Income generation and the role of dividends
The fund pursues income through dividends — cash payments companies make to shareholders — but also through buybacks and other forms of capital return. A company that buys back its own shares reduces the share count; existing shareholders own a larger slice of the same business, which is economically equivalent to a dividend for those who do not sell. Some high-quality companies favor buybacks over dividends for tax or strategic reasons, and AGQI includes them because the economic benefit to shareholders is similar.
The income component is steady but not fixed. Dividends can be cut if a company’s earnings fall or if management changes its capital-allocation policy. The fund does not guarantee any specific yield. What it does is tilt the selection toward companies with strong track records of returning cash, which statistically have lower cut risk than dividend payers as a class.
Global exposure and diversification
The fund holds companies across developed markets — the United States, Europe, Canada, Australia — and selectively in emerging markets where the managers find high-quality dividend payers. This geographic diversification reduces dependence on any single country’s economic cycle and lets the fund capture value wherever it appears. A portfolio weighted solely to the U.S. misses the reality that dividend-paying, high-quality businesses exist everywhere.
Geographic diversification brings currency exposure: when the fund holds a German company and the euro weakens against the dollar, a U.S. investor’s returns are damped. This is a real risk, though many investors see it as part of the benefit — currency moves can work in either direction, and long-term diversification often smooths returns across cycles.

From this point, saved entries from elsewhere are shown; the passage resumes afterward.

/-- The image of a slot. -/
def Flash.image (f : Flash) (k : Nat) : List Byte := f.slots.toList.getD k []

/-- A slot passes the check of R355 step 1. -/
def Flash.slotOk (f : Flash) (k : Nat) : Bool :=
  Config.imageSigned (f.image k) && f.rollback ≤ Config.imageVersion (f.image k)

/-- A boot reaches ready with an image: its firmware does, and the service image verifies (R355). -/
def reachesReady (image : List Byte) (tries : Nat) : Bool := Config.imageReady image tries && Config.imageSigned Config.serviceImage

/-- The boots of a pending image (R359): it becomes active once it reaches ready; after three failures the ROM reverts. -/
def Flash.tryPending (f : Flash) : Nat → Flash
  | 0 => { f with pending := false, tries := 0 }
  | n + 1 =>
    let k := 1 - f.active
    if f.slotOk k && reachesReady (f.image k) f.tries then
      { f with active := k, pending := false, tries := 0, rollback := max f.rollback (Config.imageVersion (f.image k)) }
    else { f with tries := f.tries + 1 }.tryPending n

/-- The slot that boots, when one passes; and the flash afterwards. -/
def Flash.choose (f : Flash) : Option Nat × Flash :=
  let f := if f.pending then f.tryPending (3 - f.tries) else f
  if f.slotOk f.active then (some f.active, f)
  else if f.slotOk (1 - f.active) then (some (1 - f.active), f)
  else (none, f)

/-- The measurement registers after boot; `updates` is register 4, which only a power-up clears (R355, R356). -/
def bootMeas (image : List Byte) (r : Option Repair) (welt : SMap Word) (updates : BitVec 256) : Vector (BitVec 256) 8 :=
  #v[extendMeas (extendMeas 0 (bytesOf Config.romVersion.toNat 8)) image,
     match r with
     | some r => extendMeas 0 r.bytes
     | none => 0,
     extendMeas 0 (weltBytes welt), extendMeas 0 Config.serviceImage, updates, 0, 0, 0]

/-- Memory that a reset keeps: tier two in self-refresh (R363). -/
def keptCells (m : List Host.Cell) : List Host.Cell := m.filter (fun c => Config.tierTwo ≤ c.1 && c.1 < Config.physEnd)

/-- A device with nothing but its clock, its inputs and outputs, its flash, error log and sensors (R361). -/
def State.bare (s : State) : State :=
  { State.reset with
    clock := s.clock, agenda := s.agenda, cur := s.cur, free := s.free, uid := s.uid
    dev := { Dev.reset with
      flash := s.dev.flash, log := s.dev.log, lost := s.dev.lost, sensors := s.dev.sensors, hot := s.dev.hot
      out := s.dev.out, sent := s.dev.sent, noticed := s.dev.noticed, notices := s.dev.notices
      reports := s.dev.reports } }

/-- What a boot reports: a repair record that is missing to the hosts (R333), then that the device is ready, on both ports; or that
the service image does not verify. -/
def bootReports (record service : Bool) : List (Bool × PortReport) :=
  if service then (if record then [] else [(false, .noRepair)]) ++ [(false, .ready), (true, .ready)] else [(true, .noService)]

/-- Boot (R355): the firmware slot, the measurements, the repair record and the welt; every sequencer reset, every sole and
upper scrubbed; the service image. Without a valid firmware or service image the device stays off its host ports (log 68). -/
def State.boot (s : State) (updates : BitVec 256) : State :=
  let (slot, f) := s.dev.flash.choose
  match slot with
  | none =>
    { s with dev := { s.dev with
        flash := f, running := .unbooted, meas := s.dev.meas.set 4 updates
        reports := s.dev.reports ++ [(true, .noFirmware)] } }
  | some k =>
    let r := f.record
    let welt := (r.map (·.welt)).getD unboundWelt
    let service := Config.imageSigned Config.serviceImage
    { s with
      uppers := (List.range Config.allUppers).map (fun u => (u, { Upper.reset with origin := s.clock }))
      dev := { s.dev with
        flash := f, running := if service then .up else .unbooted, bound := r.isSome, welt := welt
        halves := (r.map (·.status)).getD [], image := f.image k
        meas := bootMeas (f.image k) r welt updates, reports := s.dev.reports ++ bootReports r.isSome service } }

/-- A port's role holds until the next request that sets it (R339); keys do not. -/
def Port.kept (p : Port) : Port := ⟨p.role, none, [], 0⟩

/-- Reset device (R363): tier two, with the dump, stands, and ports keep their roles; everything else starts anew. -/
def State.resetDevice (s : State) : State :=
  let t := s.bare
  { t with
    mem := { Mem.reset with
      cells := keptCells s.mem.cells
      poison := s.mem.poison.filter (fun x =>
        Config.tierTwo ≤ 32 * x && 32 * x < Config.physEnd && !s.mem.returned.contains x)
      tables := s.mem.tables }
    nextTable := s.nextTable, nextPage := s.nextPage
    dev := { t.dev with dump := s.dev.dump, ports := s.dev.ports.map (fun (x : Nat × Port) => (x.1, x.2.kept)) } }.boot (s.dev.meas.get 4)

/-- Power off (R362): all state but flash is lost, the dump included. -/
def State.powerDown (s : State) : State := { s.bare with dev := { s.bare.dev with running := .off } }

/-- POWER_UP (R355): a cold boot of a device that is off. -/
def execPowerUp (s : State) : Host.Outcome State Fault Refusal :=
  if s.dev.running = .off ∨ s.dev.running = .unbooted then .next (s.bare.boot 0) else .next s

/-- POWER_LOSS (R333, R362): all state but flash is lost; a repair record being written is left without a valid signature. -/
def execPowerLoss (writing : Bool) (s : State) : Host.Outcome State Fault Refusal :=
  let t := s.powerDown
  if writing then
    let f := t.dev.flash
    let r := { f.repair.get f.older with valid := false }
    .next { t with dev := { t.dev with flash := { f with repair := f.repair.set f.older.val r f.older.isLt } } }
  else .next t

/-! ### Attestation and firmware (R357 to R359) -/

/-- Half-soles of a status. -/
def State.halfCount (s : State) (st : Nat) : Nat := ((List.range 1088).filter (fun h => s.halfStatus h == st)).length

/-- The report's bytes before the signature. -/
def State.reportBytes (s : State) (nonce : BitVec 256) : List Byte :=
  let f := s.dev.flash
  let head := [1, Config.deviceId.toNat, Config.imageVersion s.dev.image, f.rollback].flatMap (fun v => bytesOf v 8)
  let regs := s.dev.meas.toList.flatMap (fun m => bytesOf m.toNat 32)
  let tail := [Config.timeNs s.clock, s.halfCount 0, s.halfCount 1, s.halfCount 2 + s.halfCount 3].flatMap
    (fun v => bytesOf v 8)
  let l := head ++ bytesOf nonce.toNat 32 ++ regs ++ tail
  l ++ List.replicate (0x180 - l.length) 0

/-- The attestation reply: report, signature, certificate. -/
def State.attestation (s : State) (nonce : BitVec 256) : List Byte :=
  let r := s.reportBytes nonce
  r ++ bytesOf (Config.sign 1 r).toNat 384 ++ Config.certificate

/-- Put a piece of bytes into a list at an offset, with zeros before it where the list is shorter. -/
def patch (l : List Byte) (off : Nat) (piece : List Byte) : List Byte :=
  l.take off ++ List.replicate (off - l.length) 0 ++ piece ++ l.drop (off + piece.length)

/-- Write image (R359): the inactive slot alone, in pieces of up to 1 MiB (R354); status 5 while an activation is under way. -/
def State.writePiece (s : State) (off : Nat) (piece : List Byte) : Nat × State :=
  let f := s.dev.flash
  if 1048576 < piece.length then (3, s)
  else if f.pending then (5, s)
  else
    let k : Fin 2 := if f.active = 0 then 1 else 0
    (0, { s with dev := { s.dev with flash := { f with
      slots := f.slots.set k.val (patch (f.slots.get k) off piece) k.isLt } } })

/-- Activate image (R359): status 3 when the check fails; else the slot is pending, and register 4 measures it (R356). -/
def State.activate (s : State) : Nat × State :=
  let f := s.dev.flash
  let k := 1 - f.active
  if !f.slotOk k then (3, s)
  else
    (0, { s with dev := { s.dev with
      flash := { f with pending := true, tries := 0 }
      meas := s.dev.meas.set 4 (extendMeas (s.dev.meas.get 4) (f.image k)) } })

/-! ### Sensors (R360)

Sensor numbers of the model (log 19): 2 x stack for a sole die and 2 x stack + 1 for an upper die, 8 + stack for tier one,
12 for tier two, 13 for module power, 14 and above for the supply rails. -/

/-- A sensor's reading; 0 for one that has not been read yet (log 19). -/
def State.sensor (s : State) (n : Nat) : Nat := (SMap.find s.dev.sensors n).getD 0

/-- Throttle limits in units of 1/16. -/
def throttleLimit (n : Nat) : Option Nat :=
  if n < 8 then some 1600 else if n < 12 then some 1440 else if n = 12 then some 1360 else if n = 13 then some 38400 else none

/-- Critical limits in units of 1/16. -/
def criticalLimit (n : Nat) : Option Nat :=
  if n < 8 then some 1840 else if n < 12 then some 1680 else if n = 12 then some 1600 else none

/-- A sensor reads above its throttle limit. -/
def State.over (s : State) (n : Nat) : Bool := (throttleLimit n).any (fun l => l < s.sensor n)

/-- Upper u is to be throttled. -/
def State.hotUpper (s : State) (u : Nat) : Bool :=
  let k := u / 128
  s.over (2 * k) || s.over (2 * k + 1) || s.over (8 + k) || s.over 12 || s.over 13

/-- A sensor takes a value; the clock since which it stands above its critical limit. -/
def State.readSensor (s : State) (n v : Nat) : State :=
  let hot := if (criticalLimit n).any (fun l => l < v) then
      (match SMap.find s.dev.hot n with
       | some _ => s.dev.hot
       | none => SMap.put s.dev.hot n s.clock)
    else SMap.del s.dev.hot n
  { s with dev := { s.dev with sensors := SMap.put s.dev.sensors n v, hot := hot } }

/-- THROTTLE (R360): issue is delayed on the uppers concerned. -/
def execThrottle (s : State) : Host.Outcome State Fault Refusal :=
  .next ((s.leaders.filter s.hotUpper).foldl (fun s u => s.setUpper u { s.upperAt u with throttled := true }) s)

/-- The delay may end: module power below 2,400 W, every temperature at least 3 °C below its throttle limit. -/
def State.cooled (s : State) : Bool :=
  s.sensor 13 < 38400 && (List.range 13).all (fun n => (throttleLimit n).all (fun l => s.sensor n + 48 ≤ l))

/-- THROTTLE_RELEASE (R360). -/
def execThrottleRelease (s : State) : Host.Outcome State Fault Refusal :=
  if s.cooled then
    .next { s with uppers := s.uppers.map (fun (u, x) => (u, { x with throttled := false })) }
  else .next s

Active management and its costs
AGQI’s structure as an actively managed fund means the expense ratio is higher than an index-tracking dividend ETF. First Trust charges for the research team, the portfolio managers’ salaries, and the trading costs of frequent rebalancing. The fund’s managers must add value — through stock selection and tactical positioning — enough to cover these costs and beat a benchmark. This is a real hurdle that not all active managers clear.

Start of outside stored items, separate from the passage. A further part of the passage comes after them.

/-- The vector loads (R120 to R124). An element takes the bytes as they stand, or as the sequencer took them ahead of their place
(R258; the model's choice, log 2): an ordered form (`asc`) only such as were taken in order; a broadcast one access for all its
elements. `loaded` and `loadedFrom` void what was taken ahead of the bytes before them (`LoadResults`). -/
def Obligations.VectorLoads : Prop :=
  let result (s : State) (t : VType) (fmt : Fmt) (i : Instr) (asc : Bool) (group : VType → Bool) (d a : Reg)
      (m : Mask3) (fm : Form) : Prop :=
    let u := s.due
    let W := fmt.width
    let mask := u.maskOf m
    s.Ready i group → s.me.vt = some t → plainFmt t = some fmt → u.maskCheck m = .ok () →
    let v := if asc then u.inOrder fm (s.sreg a) (W / 8) mask (u.grantLen t) else u
    let whole := !asc && fm.bySector (W / 8) mask
    v.Loadable fm (s.sreg a) fmt whole mask (loopLimit (u.grantLen t) fm.lims) →
      ∃ n gs o,
        elemLoop (u.grantLen t) fm.lims mask (v.loadElem fm (s.sreg a) fmt whole mask) (Out.zero, 0) =
          .ok (n, gs, o, activeBelow mask n) ∧
        exec i s = .next (((u.finish t.g d.val o n
          ⟨n, n, if fm = .once then (if activeBelow mask n = 0 then 0 else W) else W * activeBelow mask n, fm.gb n,
            o.used, gs⟩).loaded (v.elemAccesses fm (s.sreg a) (W / 8) whole mask n)).retire i .seq) ∧
        o.used = W * n ∧
        ∀ k, k < n → (activeAt mask k = false → o.bits / 2 ^ (W * k) % 2 ^ W = 0) ∧
          (activeAt mask k = true → ∀ loc,
            v.checkAccess v.ctx .load (fm.elemAddr (s.sreg a) fmt mask k).toNat (W / 8) = .ok loc →
            o.bits / 2 ^ (W * k) % 2 ^ W = v.elemNat fm fmt whole loc k ∧
            (v.me.early = [] → v.elemNat fm fmt whole loc k = u.viewNat loc (W / 8)))
  (∀ (s : State) (t : VType) (fm : Fmt) (f : V2),
    let unit : Form := .stride (BitVec.ofNat 64 (fm.width / 8))
    result s t fm (.vld f) false noGroup f.d f.a f.m unit ∧ result s t fm (.vldo f) true noGroup f.d f.a f.m unit ∧
    result s t fm (.vldb f) false noGroup f.d f.a f.m .once) ∧
  (∀ (s : State) (t : VType) (fm : Fmt) (f : V3),
    let strided : Form := .stride (s.sreg f.b)
    let indexed : Form := .index (s.due.indexSrc t f.b)
    result s t fm (.vlds f) false noGroup f.d f.a f.m strided ∧ result s t fm (.vldso f) true noGroup f.d f.a f.m strided ∧
    result s t fm (.vldx f) false (indexOk f.b) f.d f.a f.m indexed ∧ result s t fm (.vldxo f) true (indexOk f.b) f.d f.a f.m indexed) ∧
  (∀ (s : State) (t : VType) (f : V2) (o : Out),
    let u := s.due
    let n := u.grantLen t
    s.Ready (.vld f) → s.me.vt = some t → t.fam = .plain .eb → f.m = 0 →
    u.loadBlocks (s.sreg f.a) 0 Out.zero (blocksFor n) = .ok o →
      exec (.vld f) s = .next (((u.finish t.g f.d.val o n ⟨n, n, o.used, 0, o.used, 0⟩).loadedFrom (u.sectorAccess · 1) (s.sreg f.a).toNat
        (10 * blocksFor n)).retire (.vld f) .seq))

/-- The vector stores (R110, R113, R120 to R125). What `stored` puts where is said by `StoredBytes`. How a store is noted
for other parties, which may see its accesses apart (log 2), changes nothing else: the last clause. -/
def Obligations.VectorStores : Prop :=
  let result (s : State) (t : VType) (fmt : Fmt) (i : Instr) (asc : Bool) (group : VType → Bool) (d a : Reg) (m : Mask3) (fm : Form) : Prop :=
    let u := s.due
    let W := fmt.width
    let mask := u.maskOf m
    let x := u.srcOf (.plain fmt) t.g d.val
    let lims := x.count :: fm.lims
    s.Ready i group → s.me.vt = some t → plainFmt t = some fmt → u.maskCheck m = .ok () →
    u.Storable fm (s.sreg a) x fmt mask (loopLimit (u.grantLen t) lims) →
      ∃ n gs,
        elemLoop (u.grantLen t) lims mask (u.storeElem fm (s.sreg a) x fmt mask) ([], 0) =
          .ok (n, gs, u.stored fm (s.sreg a) x fmt mask n, activeBelow mask n) ∧
        exec i s = .next (((u.storeElems asc fm (s.sreg a) (W / 8) mask n (u.stored fm (s.sreg a) x fmt mask n)).report
          ⟨n, if fm = .packed then activeBelow mask n else n, W * n, fm.gb n, W * activeBelow mask n, gs⟩).retire i .seq)
  (∀ (s : State) (t : VType) (fm : Fmt) (f : V2),
    let unit : Form := .stride (BitVec.ofNat 64 (fm.width / 8))
    result s t fm (.vst f) false noGroup f.d f.a f.m unit ∧ result s t fm (.vsto f) true noGroup f.d f.a f.m unit ∧
    result s t fm (.vstc f) false noGroup f.d f.a f.m .packed) ∧
  (∀ (s : State) (t : VType) (fm : Fmt) (f : V3),
    let strided : Form := .stride (s.sreg f.b)
    let indexed : Form := .index (s.due.indexSrc t f.b)
    result s t fm (.vsts f) false noGroup f.d f.a f.m strided ∧ result s t fm (.vstso f) true noGroup f.d f.a f.m strided ∧
    result s t fm (.vstx f) false (indexOk f.b) f.d f.a f.m indexed ∧ result s t fm (.vstxo f) true (indexOk f.b) f.d f.a f.m indexed) ∧
  (∀ (s : State) (t : VType) (f : V2) (buf : SMap BufSector),
    let u := s.due
    let x := u.srcOf (.plain .eb) t.g f.d.val
    let n := min (u.grantLen t) x.count
    s.Ready (.vst f) → s.me.vt = some t → t.fam = .plain .eb → f.m = 0 →
    u.storeBlocks (s.sreg f.a) x 0 [] (blocksFor n) = .ok buf →
      ∃ gs, gs = (if x.count < u.grantLen t then 2 else if u.grantLen t < x.count then 3 else 0) ∧
        exec (.vst f) s = .next (((u.storeRow buf).report ⟨n, n, 80 * blocksFor n, 0, 80 * blocksFor n, gs⟩).retire (.vst f) .seq)) ∧
  (∀ (s : State) (b : SMap BufSector) (shape : StoreShape) (asc : Bool) (fm : Form) (a : Word) (sz : Nat)
      (mask : Option (BitVec 4096)) (n : Nat),
    let plain (t : State) : State := t.setMe { t.me with shapes := [] }
    plain (s.storeAs shape b) = plain (s.store b) ∧ plain (s.storeRow b) = plain (s.store b) ∧
    plain (s.storeElems asc fm a sz mask n b) = plain (s.store b))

The upside of active management is flexibility: in difficult periods for dividend payers, the managers can reduce the portfolio’s dividend focus and emphasize total-return opportunities. In bull markets, they can be more aggressive. A passive index fund is locked into its methodology and cannot adapt. Whether that flexibility creates value over time depends on the skill of the managers, which is impossible to predict in advance.
Research and evaluation
An investor considering AGQI should read the fund’s prospectus and fact sheet to understand the selection criteria, the current holdings, and the expense ratio. The fund’s performance history — how it has done relative to a dividend-paying global index or a broad global equity index — offers one lens, though past performance does not ensure future results. Looking at the actual holdings reveals what kinds of companies the managers are drawn to, whether they concentrate in specific sectors or countries, and how the portfolio responds to market shifts.

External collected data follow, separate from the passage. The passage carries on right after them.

-- ==== Sys2Proof/Laws/State.lean ====
section
/-!
SUPPORT. What each update of the state leaves alone, and what it puts in place: one lemma per field and update.
-/

namespace Sys2Proof.Machine

set_option Elab.async false

/-! ### Sparse maps -/

@[simp] theorem SMap.find_nil {α : Type} (k : Nat) : SMap.find ([] : SMap α) k = none := rfl

theorem SMap.find_put {α : Type} (m : SMap α) (j k : Nat) (v : α) :
    SMap.find (SMap.put m j v) k = if j = k then some v else SMap.find m k := by
  induction m with
  | nil => simp only [SMap.put, SMap.find]
  | cons h t ih =>
    obtain ⟨i, u⟩ := h
    rw [SMap.put]
    split
    · simp only [SMap.find]
    · split
      · subst_vars
        simp only [SMap.find]
        split <;> rfl
      · simp only [SMap.find, ih]
        split <;> split <;> simp_all

@[simp] theorem SMap.find_put_same {α : Type} (m : SMap α) (k : Nat) (v : α) :
    SMap.find (SMap.put m k v) k = some v := by
  rw [SMap.find_put, if_pos rfl]

theorem SMap.find_put_other {α : Type} (m : SMap α) {j k : Nat} (v : α) (h : j ≠ k) :
    SMap.find (SMap.put m j v) k = SMap.find m k := by
  rw [SMap.find_put, if_neg h]

/-! ### Record updates -/

@[simp] theorem State.setSeq_clock (s : State) (q : Nat) (m : Seq) : (s.setSeq q m).clock = s.clock := rfl
@[simp] theorem State.setSeq_cur (s : State) (q : Nat) (m : Seq) : (s.setSeq q m).cur = s.cur := rfl
@[simp] theorem State.setSeq_writer (s : State) (q : Nat) (m : Seq) : (s.setSeq q m).writer = s.writer := rfl
@[simp] theorem State.setSeq_waited (s : State) (q : Nat) (m : Seq) : (s.setSeq q m).waited = s.waited := rfl
@[simp] theorem State.setSeq_polled (s : State) (q : Nat) (m : Seq) : (s.setSeq q m).polled = s.polled := rfl
@[simp] theorem State.setSeq_agenda (s : State) (q : Nat) (m : Seq) : (s.setSeq q m).agenda = s.agenda := rfl
@[simp] theorem State.setSeq_mem (s : State) (q : Nat) (m : Seq) : (s.setSeq q m).mem = s.mem := rfl
@[simp] theorem State.setSeq_uppers (s : State) (q : Nat) (m : Seq) : (s.setSeq q m).uppers = s.uppers := rfl
@[simp] theorem State.setSeq_soles (s : State) (q : Nat) (m : Seq) : (s.setSeq q m).soles = s.soles := rfl
@[simp] theorem State.setSeq_checks (s : State) (q : Nat) (m : Seq) : (s.setSeq q m).checks = s.checks := rfl
@[simp] theorem State.setSeq_parts (s : State) (q : Nat) (m : Seq) : (s.setSeq q m).parts = s.parts := rfl
@[simp] theorem State.setSeq_launches (s : State) (q : Nat) (m : Seq) : (s.setSeq q m).launches = s.launches := rfl
@[simp] theorem State.setSeq_nests (s : State) (q : Nat) (m : Seq) : (s.setSeq q m).nests = s.nests := rfl
@[simp] theorem State.setSeq_queue (s : State) (q : Nat) (m : Seq) : (s.setSeq q m).queue = s.queue := rfl
@[simp] theorem State.setSeq_yields (s : State) (q : Nat) (m : Seq) : (s.setSeq q m).yields = s.yields := rfl
@[simp] theorem State.setSeq_cmds (s : State) (q : Nat) (m : Seq) : (s.setSeq q m).cmds = s.cmds := rfl
@[simp] theorem State.setSeq_rounds (s : State) (q : Nat) (m : Seq) : (s.setSeq q m).rounds = s.rounds := rfl
@[simp] theorem State.setSeq_flights (s : State) (q : Nat) (m : Seq) : (s.setSeq q m).flights = s.flights := rfl
@[simp] theorem State.setSeq_holds (s : State) (q : Nat) (m : Seq) : (s.setSeq q m).holds = s.holds := rfl
@[simp] theorem State.setSeq_saves (s : State) (q : Nat) (m : Seq) : (s.setSeq q m).saves = s.saves := rfl
@[simp] theorem State.setSeq_dev (s : State) (q : Nat) (m : Seq) : (s.setSeq q m).dev = s.dev := rfl
@[simp] theorem State.setSeq_free (s : State) (q : Nat) (m : Seq) : (s.setSeq q m).free = s.free := rfl
@[simp] theorem State.setSeq_uid (s : State) (q : Nat) (m : Seq) : (s.setSeq q m).uid = s.uid := rfl
@[simp] theorem State.setSeq_nextTable (s : State) (q : Nat) (m : Seq) : (s.setSeq q m).nextTable = s.nextTable := rfl
@[simp] theorem State.setSeq_nextPage (s : State) (q : Nat) (m : Seq) : (s.setSeq q m).nextPage = s.nextPage := rfl

@[simp] theorem State.setMe_clock (s : State) (m : Seq) : (s.setMe m).clock = s.clock := rfl
@[simp] theorem State.setMe_cur (s : State) (m : Seq) : (s.setMe m).cur = s.cur := rfl
@[simp] theorem State.setMe_writer (s : State) (m : Seq) : (s.setMe m).writer = s.writer := rfl
@[simp] theorem State.setMe_waited (s : State) (m : Seq) : (s.setMe m).waited = s.waited := rfl
@[simp] theorem State.setMe_polled (s : State) (m : Seq) : (s.setMe m).polled = s.polled := rfl
@[simp] theorem State.setMe_agenda (s : State) (m : Seq) : (s.setMe m).agenda = s.agenda := rfl
@[simp] theorem State.setMe_mem (s : State) (m : Seq) : (s.setMe m).mem = s.mem := rfl
@[simp] theorem State.setMe_uppers (s : State) (m : Seq) : (s.setMe m).uppers = s.uppers := rfl
@[simp] theorem State.setMe_soles (s : State) (m : Seq) : (s.setMe m).soles = s.soles := rfl
@[simp] theorem State.setMe_checks (s : State) (m : Seq) : (s.setMe m).checks = s.checks := rfl
@[simp] theorem State.setMe_parts (s : State) (m : Seq) : (s.setMe m).parts = s.parts := rfl
@[simp] theorem State.setMe_launches (s : State) (m : Seq) : (s.setMe m).launches = s.launches := rfl
@[simp] theorem State.setMe_nests (s : State) (m : Seq) : (s.setMe m).nests = s.nests := rfl
@[simp] theorem State.setMe_queue (s : State) (m : Seq) : (s.setMe m).queue = s.queue := rfl
@[simp] theorem State.setMe_yields (s : State) (m : Seq) : (s.setMe m).yields = s.yields := rfl
@[simp] theorem State.setMe_cmds (s : State) (m : Seq) : (s.setMe m).cmds = s.cmds := rfl
@[simp] theorem State.setMe_rounds (s : State) (m : Seq) : (s.setMe m).rounds = s.rounds := rfl
@[simp] theorem State.setMe_flights (s : State) (m : Seq) : (s.setMe m).flights = s.flights := rfl
@[simp] theorem State.setMe_holds (s : State) (m : Seq) : (s.setMe m).holds = s.holds := rfl
@[simp] theorem State.setMe_saves (s : State) (m : Seq) : (s.setMe m).saves = s.saves := rfl
@[simp] theorem State.setMe_dev (s : State) (m : Seq) : (s.setMe m).dev = s.dev := rfl
@[simp] theorem State.setMe_free (s : State) (m : Seq) : (s.setMe m).free = s.free := rfl
@[simp] theorem State.setMe_uid (s : State) (m : Seq) : (s.setMe m).uid = s.uid := rfl
@[simp] theorem State.setMe_nextTable (s : State) (m : Seq) : (s.setMe m).nextTable = s.nextTable := rfl
@[simp] theorem State.setMe_nextPage (s : State) (m : Seq) : (s.setMe m).nextPage = s.nextPage := rfl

The fund is also worth comparing to alternatives. A low-cost, index-tracking global dividend ETF might underperform in some periods if AGQI’s managers make good stock-picking calls, but it will outperform in periods when they do not. The decision between active and passive global dividend exposure is ultimately about whether an investor believes First Trust’s team can beat the market net of fees — a bet on skill that no one can guarantee in advance.